• **WORK ORDER**
Please copy exactly the lines from the top of the data through the line containing "(12 R292). -/", and nothing else.

• **DATA**

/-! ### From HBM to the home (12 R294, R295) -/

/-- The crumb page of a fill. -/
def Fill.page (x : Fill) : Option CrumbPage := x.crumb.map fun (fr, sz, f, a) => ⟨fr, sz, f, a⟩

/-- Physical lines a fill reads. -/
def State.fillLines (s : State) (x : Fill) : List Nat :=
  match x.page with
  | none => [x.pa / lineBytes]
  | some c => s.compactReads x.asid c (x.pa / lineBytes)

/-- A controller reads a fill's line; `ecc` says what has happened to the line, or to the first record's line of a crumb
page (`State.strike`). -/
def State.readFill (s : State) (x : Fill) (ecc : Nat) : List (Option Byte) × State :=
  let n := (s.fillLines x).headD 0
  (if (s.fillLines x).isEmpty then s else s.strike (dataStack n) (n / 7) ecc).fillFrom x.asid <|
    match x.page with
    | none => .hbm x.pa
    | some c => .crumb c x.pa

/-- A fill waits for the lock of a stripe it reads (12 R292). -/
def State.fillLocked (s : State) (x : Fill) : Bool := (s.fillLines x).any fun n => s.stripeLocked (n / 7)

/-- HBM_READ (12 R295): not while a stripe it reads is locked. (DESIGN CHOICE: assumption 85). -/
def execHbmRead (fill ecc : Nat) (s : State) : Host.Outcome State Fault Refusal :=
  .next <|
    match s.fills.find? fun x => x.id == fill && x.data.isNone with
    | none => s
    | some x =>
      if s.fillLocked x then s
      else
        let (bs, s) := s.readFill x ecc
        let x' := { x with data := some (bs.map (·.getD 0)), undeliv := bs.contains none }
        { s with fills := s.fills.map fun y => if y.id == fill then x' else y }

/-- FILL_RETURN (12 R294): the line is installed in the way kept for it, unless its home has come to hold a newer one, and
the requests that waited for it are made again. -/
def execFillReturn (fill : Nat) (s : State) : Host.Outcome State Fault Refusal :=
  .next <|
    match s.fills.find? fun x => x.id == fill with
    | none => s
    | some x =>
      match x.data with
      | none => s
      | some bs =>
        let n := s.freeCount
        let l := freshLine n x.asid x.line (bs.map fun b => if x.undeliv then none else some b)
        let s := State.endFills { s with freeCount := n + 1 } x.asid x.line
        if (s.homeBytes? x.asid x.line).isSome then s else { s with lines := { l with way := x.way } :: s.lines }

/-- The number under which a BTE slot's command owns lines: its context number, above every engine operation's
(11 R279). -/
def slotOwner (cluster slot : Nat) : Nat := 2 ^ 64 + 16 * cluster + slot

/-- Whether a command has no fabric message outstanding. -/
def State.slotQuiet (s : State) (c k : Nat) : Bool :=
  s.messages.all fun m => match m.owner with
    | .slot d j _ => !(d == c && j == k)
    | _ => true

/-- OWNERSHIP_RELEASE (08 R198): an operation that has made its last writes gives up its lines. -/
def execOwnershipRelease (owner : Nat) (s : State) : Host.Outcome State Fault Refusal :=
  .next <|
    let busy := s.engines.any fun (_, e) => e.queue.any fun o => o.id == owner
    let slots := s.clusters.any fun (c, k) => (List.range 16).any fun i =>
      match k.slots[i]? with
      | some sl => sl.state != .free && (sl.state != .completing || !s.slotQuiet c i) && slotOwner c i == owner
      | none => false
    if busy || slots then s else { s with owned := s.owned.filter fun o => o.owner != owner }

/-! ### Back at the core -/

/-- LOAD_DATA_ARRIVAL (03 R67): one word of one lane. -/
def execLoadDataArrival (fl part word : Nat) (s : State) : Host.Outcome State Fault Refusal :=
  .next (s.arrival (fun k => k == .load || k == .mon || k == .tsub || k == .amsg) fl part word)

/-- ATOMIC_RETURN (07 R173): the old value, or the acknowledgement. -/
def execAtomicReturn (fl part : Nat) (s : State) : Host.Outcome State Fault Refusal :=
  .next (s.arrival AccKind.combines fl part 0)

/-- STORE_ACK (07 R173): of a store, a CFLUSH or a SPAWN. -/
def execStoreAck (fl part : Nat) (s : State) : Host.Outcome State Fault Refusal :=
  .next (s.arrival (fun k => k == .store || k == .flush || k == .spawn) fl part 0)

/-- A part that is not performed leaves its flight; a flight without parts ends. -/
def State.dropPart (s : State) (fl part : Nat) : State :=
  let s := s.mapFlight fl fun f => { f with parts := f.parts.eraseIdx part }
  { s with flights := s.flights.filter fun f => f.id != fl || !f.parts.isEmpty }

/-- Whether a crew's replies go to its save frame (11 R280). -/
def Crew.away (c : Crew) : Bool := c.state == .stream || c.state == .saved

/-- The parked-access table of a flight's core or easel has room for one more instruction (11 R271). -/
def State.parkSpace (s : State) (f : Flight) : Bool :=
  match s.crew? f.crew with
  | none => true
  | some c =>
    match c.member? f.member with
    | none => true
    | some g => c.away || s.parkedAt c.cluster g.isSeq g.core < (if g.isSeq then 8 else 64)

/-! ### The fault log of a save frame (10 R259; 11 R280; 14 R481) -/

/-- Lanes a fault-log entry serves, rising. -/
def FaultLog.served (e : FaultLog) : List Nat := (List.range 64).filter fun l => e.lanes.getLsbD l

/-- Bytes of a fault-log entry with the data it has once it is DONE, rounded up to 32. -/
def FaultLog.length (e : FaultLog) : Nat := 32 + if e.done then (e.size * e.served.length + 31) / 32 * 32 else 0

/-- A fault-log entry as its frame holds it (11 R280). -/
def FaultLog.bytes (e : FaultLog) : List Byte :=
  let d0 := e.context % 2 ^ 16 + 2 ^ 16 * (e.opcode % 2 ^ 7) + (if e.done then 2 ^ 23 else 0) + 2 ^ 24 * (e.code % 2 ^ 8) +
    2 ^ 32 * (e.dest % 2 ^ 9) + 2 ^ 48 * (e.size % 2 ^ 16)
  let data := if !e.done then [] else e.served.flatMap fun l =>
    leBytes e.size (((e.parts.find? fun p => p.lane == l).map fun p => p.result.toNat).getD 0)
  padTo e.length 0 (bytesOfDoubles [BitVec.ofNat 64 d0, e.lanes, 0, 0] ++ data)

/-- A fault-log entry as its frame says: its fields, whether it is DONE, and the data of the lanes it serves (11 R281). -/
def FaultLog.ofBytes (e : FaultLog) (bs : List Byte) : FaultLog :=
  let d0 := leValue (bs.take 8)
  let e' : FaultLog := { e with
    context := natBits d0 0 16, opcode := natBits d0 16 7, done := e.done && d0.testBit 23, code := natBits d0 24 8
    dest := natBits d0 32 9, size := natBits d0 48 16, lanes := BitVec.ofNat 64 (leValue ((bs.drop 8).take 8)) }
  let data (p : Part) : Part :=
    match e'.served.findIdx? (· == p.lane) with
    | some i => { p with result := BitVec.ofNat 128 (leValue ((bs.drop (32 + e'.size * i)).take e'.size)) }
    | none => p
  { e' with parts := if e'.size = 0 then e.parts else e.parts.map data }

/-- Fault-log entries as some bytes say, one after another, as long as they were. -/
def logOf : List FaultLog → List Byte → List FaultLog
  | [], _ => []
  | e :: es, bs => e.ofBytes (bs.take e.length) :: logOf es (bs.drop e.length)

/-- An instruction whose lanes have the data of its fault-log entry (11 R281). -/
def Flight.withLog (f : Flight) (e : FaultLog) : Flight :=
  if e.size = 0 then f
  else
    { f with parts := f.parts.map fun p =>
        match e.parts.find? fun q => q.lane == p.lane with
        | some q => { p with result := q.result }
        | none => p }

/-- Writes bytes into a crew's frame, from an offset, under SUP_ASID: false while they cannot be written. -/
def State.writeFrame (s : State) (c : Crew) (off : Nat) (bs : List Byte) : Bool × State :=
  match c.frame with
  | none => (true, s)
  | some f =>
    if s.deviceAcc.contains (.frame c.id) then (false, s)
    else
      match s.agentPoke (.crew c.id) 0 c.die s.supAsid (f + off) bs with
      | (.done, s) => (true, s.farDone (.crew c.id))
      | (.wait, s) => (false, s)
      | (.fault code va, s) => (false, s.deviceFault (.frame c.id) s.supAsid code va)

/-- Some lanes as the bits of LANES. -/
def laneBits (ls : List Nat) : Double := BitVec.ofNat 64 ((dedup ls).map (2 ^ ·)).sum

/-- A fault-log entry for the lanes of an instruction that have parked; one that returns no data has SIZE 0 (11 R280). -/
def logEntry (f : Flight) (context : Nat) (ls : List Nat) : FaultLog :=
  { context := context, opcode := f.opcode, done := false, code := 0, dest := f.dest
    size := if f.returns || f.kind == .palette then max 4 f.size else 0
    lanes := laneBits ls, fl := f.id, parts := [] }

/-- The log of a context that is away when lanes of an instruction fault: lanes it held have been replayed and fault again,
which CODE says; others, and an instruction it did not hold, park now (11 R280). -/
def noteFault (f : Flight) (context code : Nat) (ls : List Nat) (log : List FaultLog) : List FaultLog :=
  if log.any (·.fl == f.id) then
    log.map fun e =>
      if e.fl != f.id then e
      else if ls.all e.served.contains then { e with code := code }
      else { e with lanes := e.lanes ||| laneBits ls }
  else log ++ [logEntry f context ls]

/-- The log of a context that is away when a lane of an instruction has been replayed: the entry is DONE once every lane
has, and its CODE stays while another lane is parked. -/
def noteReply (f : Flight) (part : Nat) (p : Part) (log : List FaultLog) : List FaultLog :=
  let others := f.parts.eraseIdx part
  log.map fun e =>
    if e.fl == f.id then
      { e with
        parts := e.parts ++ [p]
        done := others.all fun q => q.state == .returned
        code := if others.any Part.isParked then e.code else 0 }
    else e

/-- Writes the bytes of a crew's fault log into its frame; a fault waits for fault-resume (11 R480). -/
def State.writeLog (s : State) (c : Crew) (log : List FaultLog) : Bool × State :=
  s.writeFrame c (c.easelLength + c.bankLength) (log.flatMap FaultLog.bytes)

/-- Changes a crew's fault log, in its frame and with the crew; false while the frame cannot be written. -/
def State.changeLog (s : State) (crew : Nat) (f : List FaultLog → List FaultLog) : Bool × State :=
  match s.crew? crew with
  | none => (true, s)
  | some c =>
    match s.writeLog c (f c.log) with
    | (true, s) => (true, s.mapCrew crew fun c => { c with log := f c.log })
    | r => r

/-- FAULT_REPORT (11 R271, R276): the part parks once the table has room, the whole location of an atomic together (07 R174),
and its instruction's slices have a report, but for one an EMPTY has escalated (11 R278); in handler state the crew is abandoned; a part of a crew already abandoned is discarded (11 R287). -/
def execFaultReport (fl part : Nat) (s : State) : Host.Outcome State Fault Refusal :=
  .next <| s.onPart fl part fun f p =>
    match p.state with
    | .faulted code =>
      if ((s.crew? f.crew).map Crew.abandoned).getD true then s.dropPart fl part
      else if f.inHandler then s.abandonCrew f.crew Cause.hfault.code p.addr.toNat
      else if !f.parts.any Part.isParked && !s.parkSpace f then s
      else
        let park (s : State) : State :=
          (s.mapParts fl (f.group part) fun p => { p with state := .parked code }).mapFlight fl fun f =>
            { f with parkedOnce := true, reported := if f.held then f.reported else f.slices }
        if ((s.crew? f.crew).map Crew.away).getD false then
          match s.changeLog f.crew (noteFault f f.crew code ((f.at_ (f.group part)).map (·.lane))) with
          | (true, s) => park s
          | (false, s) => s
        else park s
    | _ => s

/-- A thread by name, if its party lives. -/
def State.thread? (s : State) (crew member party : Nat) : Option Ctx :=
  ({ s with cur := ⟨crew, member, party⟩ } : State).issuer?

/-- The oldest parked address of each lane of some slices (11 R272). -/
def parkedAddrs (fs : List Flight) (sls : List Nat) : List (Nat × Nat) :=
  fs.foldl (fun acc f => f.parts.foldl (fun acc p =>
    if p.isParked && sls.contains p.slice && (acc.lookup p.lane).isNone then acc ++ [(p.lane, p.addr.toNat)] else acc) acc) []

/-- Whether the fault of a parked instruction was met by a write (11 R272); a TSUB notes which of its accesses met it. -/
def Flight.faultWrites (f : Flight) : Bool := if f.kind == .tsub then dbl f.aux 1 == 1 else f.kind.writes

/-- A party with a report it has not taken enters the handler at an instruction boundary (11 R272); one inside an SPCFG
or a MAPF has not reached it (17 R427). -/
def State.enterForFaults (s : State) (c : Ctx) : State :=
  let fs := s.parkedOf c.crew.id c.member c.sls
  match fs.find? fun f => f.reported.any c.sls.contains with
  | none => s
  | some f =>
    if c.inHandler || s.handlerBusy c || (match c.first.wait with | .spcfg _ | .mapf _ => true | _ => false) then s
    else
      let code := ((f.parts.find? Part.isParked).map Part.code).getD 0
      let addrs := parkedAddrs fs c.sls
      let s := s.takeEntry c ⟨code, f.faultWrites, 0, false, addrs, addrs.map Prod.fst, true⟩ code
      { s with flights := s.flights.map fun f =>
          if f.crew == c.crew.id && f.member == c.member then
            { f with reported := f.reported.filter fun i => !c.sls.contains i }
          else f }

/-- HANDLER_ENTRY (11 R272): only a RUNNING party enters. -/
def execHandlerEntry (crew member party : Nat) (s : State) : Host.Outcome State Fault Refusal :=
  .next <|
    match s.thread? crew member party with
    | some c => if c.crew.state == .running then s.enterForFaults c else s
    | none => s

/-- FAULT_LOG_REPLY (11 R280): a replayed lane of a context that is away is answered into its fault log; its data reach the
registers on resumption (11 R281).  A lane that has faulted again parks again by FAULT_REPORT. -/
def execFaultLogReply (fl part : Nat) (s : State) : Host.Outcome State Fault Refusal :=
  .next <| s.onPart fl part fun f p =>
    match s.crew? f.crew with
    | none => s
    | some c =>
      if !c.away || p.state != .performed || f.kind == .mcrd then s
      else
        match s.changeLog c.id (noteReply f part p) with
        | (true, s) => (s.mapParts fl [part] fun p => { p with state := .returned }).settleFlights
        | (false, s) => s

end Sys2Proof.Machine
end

• **RESPONSE TO THIS TASK**
/-! ### From HBM to the home (12 R294, R295) -/

/-- The crumb page of a fill. -/
def Fill.page (x : Fill) : Option CrumbPage := x.crumb.map fun (fr, sz, f, a) => ⟨fr, sz, f, a⟩

/-- Physical lines a fill reads. -/
def State.fillLines (s : State) (x : Fill) : List Nat :=
  match x.page with
  | none => [x.pa / lineBytes]
  | some c => s.compactReads x.asid c (x.pa / lineBytes)

/-- A controller reads a fill's line; `ecc` says what has happened to the line, or to the first record's line of a crumb
page (`State.strike`). -/
def State.readFill (s : State) (x : Fill) (ecc : Nat) : List (Option Byte) × State :=
  let n := (s.fillLines x).headD 0
  (if (s.fillLines x).isEmpty then s else s.strike (dataStack n) (n / 7) ecc).fillFrom x.asid <|
    match x.page with
    | none => .hbm x.pa
    | some c => .crumb c x.pa

/-- A fill waits for the lock of a stripe it reads (12 R292). -/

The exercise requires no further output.